Vanderbilt Professor Emily J. Lordi agreed that the song was an anthem, bonding the two Hair songs "in accordance with soul logic" such that Simone puts the lie to the first lyric about having nothing. Simone proves with her energy and expression that she has "multiple homes, including a home in her own body." She asserts her racial and musical "high priestess" power to transform deprivation into abundance. In the 1969 New York City performance included on Simone's live album Black Gold, she brings the song to a false ending, inviting applause, then continues for additional minutes. Lordi said, "This is a technique from the gospel playbook, and its effect is to indicate that the rest of the performance is running on reserves of spirit—an effect she will also produce when she sings the last word." Simone invites a call-and-response connection with the audience, then leads them to a sense of shared community, a rediscovery of their collective soul.

A live performance of the song by Simone serves as an emotional peak in the 2015 documentary film What Happened, Miss Simone? by Liz Garbus. In the film, Simone performs at the piano, wearing a strapless black crocheted outfit, her long earrings swinging, and her hair styled in a short afro. She begins with the "desolation, alienation and disenfranchisement" of "Ain't Got No", then transitions to the "jubilant affirmation" of "I Got Life." Images of the Black Power movement recall the feeling of soul-searching African Americans asking the question "Who am I?"

==Differences between masters; alternate mixes==
"Ain't Got No, I Got Life" was recorded in two versions:
- Version 1 starts with a repeated piano hook, and is a smoothly played jazz number.
- Version 2 starts with a guitar and horn section riff, and has a strong rock beat.

Both versions made their way into modern-day ad campaigns, the former a few years after the latter. Unlike the single, the album version has applause from Simone's Westbury Music Fair concert crossfaded over the beginning and end, and additional overdubbed drums; and towards the end of the song, the vocal is double-tracked.

A "Groovefinder remix" of the song appeared on the 2006 album Remixed and Reimagined, an album of remixes of Simone's songs. The remix reached number 30 in the UK and remained on the charts for 16 weeks. In Ireland it peaked at number 9 and remained on the charts for 15 weeks.

In 2010, research conducted by PRS for Music revealed that the song was the second most performed in UK television advertising due to its use in Müller yoghurt adverts between 2004 and 2011. Most-recently in 2020, the song was featured in a US commercial for One A Day vitamins.

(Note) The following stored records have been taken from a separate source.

-- ==== Sys2Proof/Certificates/Slice0/Obligations.lean ====
section
/-! DEFINITION. The statements for the provers. Each says what commands or the whole machine do, from the rules of spec/. A statement of a
command's effect gives, for every state and operands that meet its hypotheses, the next state that exec answers and what the command
leaves as it was. -/

open Sys2Proof Sys2Proof.Machine

/-- A step of a machine on which `c` waits in front of `rest` is the meaning of `c` on the machine with the queue `rest`; a command is
whole and indivisible (spec/95_what_each_step_holds.md). -/
def Obligations.StepRunsFrontCommand : Prop :=
  ∀ (c : Instr) (rest : List Instr) (s : State),
    step { s with pending := c :: rest } = exec c { s with pending := rest }

/-- The model's choice (log entry 5): on an empty queue time passes, one nanosecond a step. Wall time runs while PD26 is powered, steered by
the servo, the clock of the start while PD01 is; where no request, BLANK or link frame waits, only the performance monitors count. -/
def Obligations.IdleStepPassesTime : Prop :=
  ∀ s : State, s.pending = [] → ∃ t, step s = .next t ∧
    t.clock = (if s.powered 1 then s.clock + 1 else s.clock) ∧
    (s.powered 26 = false → t.wall = s.wall ∧ t.pll = s.pll) ∧
    (s.powered 26 = true → t.wall = s.wallAfter 1) ∧
    (s.powered 26 = true → s.oscWord = 0 → s.pll.slew = 0 → 0 ≤ s.pll.part → s.pll.part < 2 ^ 32 →
      s.wall + ns < (if s.wrap then 2 ^ 32 else 2 ^ 48) * second → t.wall = s.wall + ns) ∧
    ((∀ x, x ∈ s.scn.ports → x.2.offers = [] ∧ x.2.blanks = 0) → s.twn.queue = [] →
      t.regsBut s [] ∧ t.countsBut s [] ∧
      { t with regs := s.regs, counts := s.counts, wall := s.wall, clock := s.clock, pll := s.pll } = s)

/-- Equal contents are equal data: the canonical form of registers, counters and memory survives every step, of every command and of
the idle machine. -/
def Obligations.StepKeepsCanonicalForm : Prop :=
  ∀ s t : State, s.wf = true → step s = .next t → t.wf = true

/-- The invariant of `StepKeepsCanonicalForm` holds at reset, where no command waits. -/
def Obligations.ResetIsCanonical : Prop := State.reset.wf = true ∧ State.reset.pending = []

/-- What waits is not a command's to change: the queue moves only by being taken from. -/
def Obligations.CommandsLeaveTheQueue : Prop :=
  ∀ (c : Instr) (s t : State), exec c s = .next t → t.pending = s.pending

/-- Over any run: frames, cells, messages and pin changes that have left the module are never withdrawn or reordered, and a free value
once drawn is not drawn again. -/
def Obligations.NothingIsTakenBack : Prop :=
  ∀ (k : Nat) (s t : State), core.run k s = .next t → t.follows s

/-- No data stops the machine: whatever words, frames, blocks and readings the waiting commands bring, as long as they name things that
exist and the supply lies within R593, every step answers a next state. -/
def Obligations.SafeRunNeverStops : Prop :=
  ∀ (k : Nat) (s : State), s.safe = true → ∃ t, core.run k s = .next t

/-- R593 gives the module no behaviour above 16.0 V: there the command stops with a fault, and this is the only stop of the model. -/
def Obligations.OvervoltageStops : Prop :=
  (∀ (s : State) (mv : Nat), 16000 < mv → exec (.vinOvervoltage mv) s = .fault (.outsideOperatingRange "VIN above +16.0 V")) ∧
  (∀ (c : Instr) (s : State), (∀ mv, c = .vinOvervoltage mv → mv ≤ 16000) → ∃ t, exec c s = .next t)

/-- Reset as the register tables give it: the Reset column everywhere, counters at 0, no flag, nothing in service, every queue empty; and what
the contacts show (R376, R597). That memory lists nothing, that state which no register shows is empty, and the word of BLW_DOM_ON are the model's
choices (log entries 3, 1 and 7). -/
def Obligations.ResetGivesTheSpecsValues : Prop :=
  (∀ a, State.reset.reg a = Reg.resetVal a ∧ State.reset.count a = 0) ∧
  State.reset.fld F.TMK_PTP_CFG_ann_timeout = 3 ∧
  (∀ p, p < 3 → State.reset.sfld (F.TMK_PORT_CFG_m_log_sync p) = -3 ∧ State.reset.fld (F.TMK_PORT_CFG_late_drop p) = 1) ∧
  (∀ x, x ∈ statusSources → State.reset.reg x.2.1 = 0) ∧
  (∀ n, n < 256 → State.reset.ringEnabled n = false) ∧
  (∀ q, q < 16 → State.reset.mailbox q = {}) ∧
  State.reset.hrt.inService = [] ∧ State.reset.mem.cells = [] ∧ State.reset.mem.tcm = [] ∧
  State.reset.out = [] ∧ State.reset.answer = .none ∧
  (∀ p, State.reset.laneDriven p = false ∧ State.reset.srtTerminated p = false) ∧ State.reset.claimPins = (.highZ, .highZ) ∧
  State.reset.modFaultPin = .low

/-- R7: only aligned 32-bit accesses reach a register; any other changes nothing and is answered with a bus error. -/
def Obligations.MisalignedAccessHasNoEffect : Prop :=
  ∀ (ini a : Nat) (s : State), s.mayUseSetup ini = true → a < 0x1000000 →
    (∀ (size : Nat) (write : Bool), ¬ (size = 4 ∧ a % 4 = 0) →
      exec (.unalignedAccess ini a size write) s = .next (s.answerWith .busError)) ∧
    (a % 4 ≠ 0 →
      (∀ (w : Word) (meet : Nat), exec (.registerWrite ini a w meet) s = .next (s.answerWith .busError)) ∧
      exec (.liveValueRead ini a) s = .next (s.answerWith .busError))

/-- R8: where no register lies, a read answers 0 and a write does nothing, both without error. -/
def Obligations.UnassignedOffsetReadsZero : Prop :=
  ∀ (ini a : Nat) (s : State), s.reaches ini a = true → a < 0x1000000 → a % 4 = 0 → unassigned a = true →
    (∀ (w : Word) (meet : Nat), exec (.registerWrite ini a w meet) s = .next (s.answerWith .ok)) ∧
    exec (.liveValueRead ini a) s = .next (s.answerWith (.word 0))

/-- The access codes, bit by bit, over every register of five blocks whose write has no rule of its own. -/
def Obligations.RegisterWriteFollowsAccessCodes : Prop :=
  ∀ (ini a : Nat) (w : Word) (s : State) (d : RegDesc), s.reaches ini a = true → a % 4 = 0 → Reg.find a = some d →
    a / 0x100000 ∈ [2, 3, 7, 12, 13] → a ∉ [Reg.BLW_STATE_REQ, Reg.BOOT_RESET, Reg.KEY_CFG] →
    (s.writeBad a w = false → ∃ t, exec (.registerWrite ini a w 0) s = .next t ∧
      (∀ i, i < 32 → (t.reg a).getLsbD i =
        if d.rw.testBit i then w.getLsbD i
        else if d.ws.testBit i && w.getLsbD i then true
        else if d.wc.testBit i && w.getLsbD i then false
        else (s.reg a).getLsbD i) ∧
      (∀ b, b ≠ a → t.reg b = s.reg b) ∧ { t with regs := s.regs } = s.answerWith .ok) ∧
    (s.writeBad a w = true → exec (.registerWrite ini a w 0) s = .next (s.answerWith .ok))

/-- R11 over every flag register of the status vectors: set wins over clear, the companion counts, the vector stays asserted. -/
def Obligations.FlagSetWinsOverClear : Prop :=
  ∀ (ini v a en : Nat) (w : Word) (meet : Nat) (s : State) (d : RegDesc) (c : Nat),
    (v, a, en) ∈ statusSources → Reg.find a = some d → d.sdc = some c →
    s.reaches ini a = true → s.flag F.RTC_STATUS_locked = false →
    ∃ t, exec (.registerWrite ini a w meet) s = .next t ∧
      (∀ i, i < 32 → d.wc.testBit i = true →
        (t.reg a).getLsbD i = if w.getLsbD i then meet.testBit i else (s.reg a).getLsbD i) ∧
      (∀ i, i < 32 → (d.wc.testBit i && w.getLsbD i && meet.testBit i) = true →
        t.reg c = BitVec.ofNat 32 (min (s.regN c + 1) 0xFFFF) ∧
        ((s.reg en).getLsbD i = true → t.vectorAsserted v = true)) ∧
      ((∀ i, i < 32 → (d.wc.testBit i && w.getLsbD i && meet.testBit i) = false) → t.reg c = s.reg c) ∧
      (∀ b, b ≠ a → b ≠ c → t.reg b = s.reg b) ∧ { t with regs := s.regs } = s.answerWith .ok

/-- R13 and R14: the low word's read snapshots the high word for that initiator and block; the high word's read returns the holder. -/
def Obligations.LiveValueIsReadWhole : Prop :=
  ∀ (ini a : Nat) (s : State), isCounter a = true → a % 8 = 0 → s.reaches ini a = true →
    (∃ t, exec (.liveValueRead ini a) s = .next t ∧
      t.answer = .word (BitVec.ofNat 32 (s.count a)) ∧
      t.heldWord ini a 1 = BitVec.ofNat 32 (s.count a / 2 ^ 32) ∧
      (∀ j b, (j, b) ≠ (ini, blockOf a) → t.holder j b = s.holder j b) ∧
      { t with snaps := s.snaps, answer := s.answer } = s ∧
      (∀ v, ∃ u : State, exec (.liveValueRead ini (a + 4)) (t.setCount a v) = .next u ∧
        u.answer = .word (BitVec.ofNat 32 (s.count a / 2 ^ 32)) ∧ { u with answer := t.answer } = t.setCount a v))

"Ain't Got No, I Got Life" was included in the book 1001 Songs You Must Hear Before You Die.

==Charts==

| Chart (1968) | Peak position |
|---|---|
| Belgium (Ultratop 50 Flanders) | 10 |
| Belgium (Ultratop 50 Wallonia) | 19 |
| Netherlands (Dutch Top 40) | 1 |
| UK Singles (OCC) | 2 |
| US Billboard Hot 100 | 94 |

==Sales==

Sales for "Ain't Got No, I Got Life"
| Region | Sales |
|---|---|
| United Kingdom | 300,000 |

== Legacy ==
"Ain't Got No, I Got Life" has been interpolated multiple times. These include:

- Body/Head's "Ain't" (2013)
- Lauryn Hill's "I've Got Life" (2015)
- Luedji Luna's "Ain't Got No (feat. Conceição Evaristo)" (2020)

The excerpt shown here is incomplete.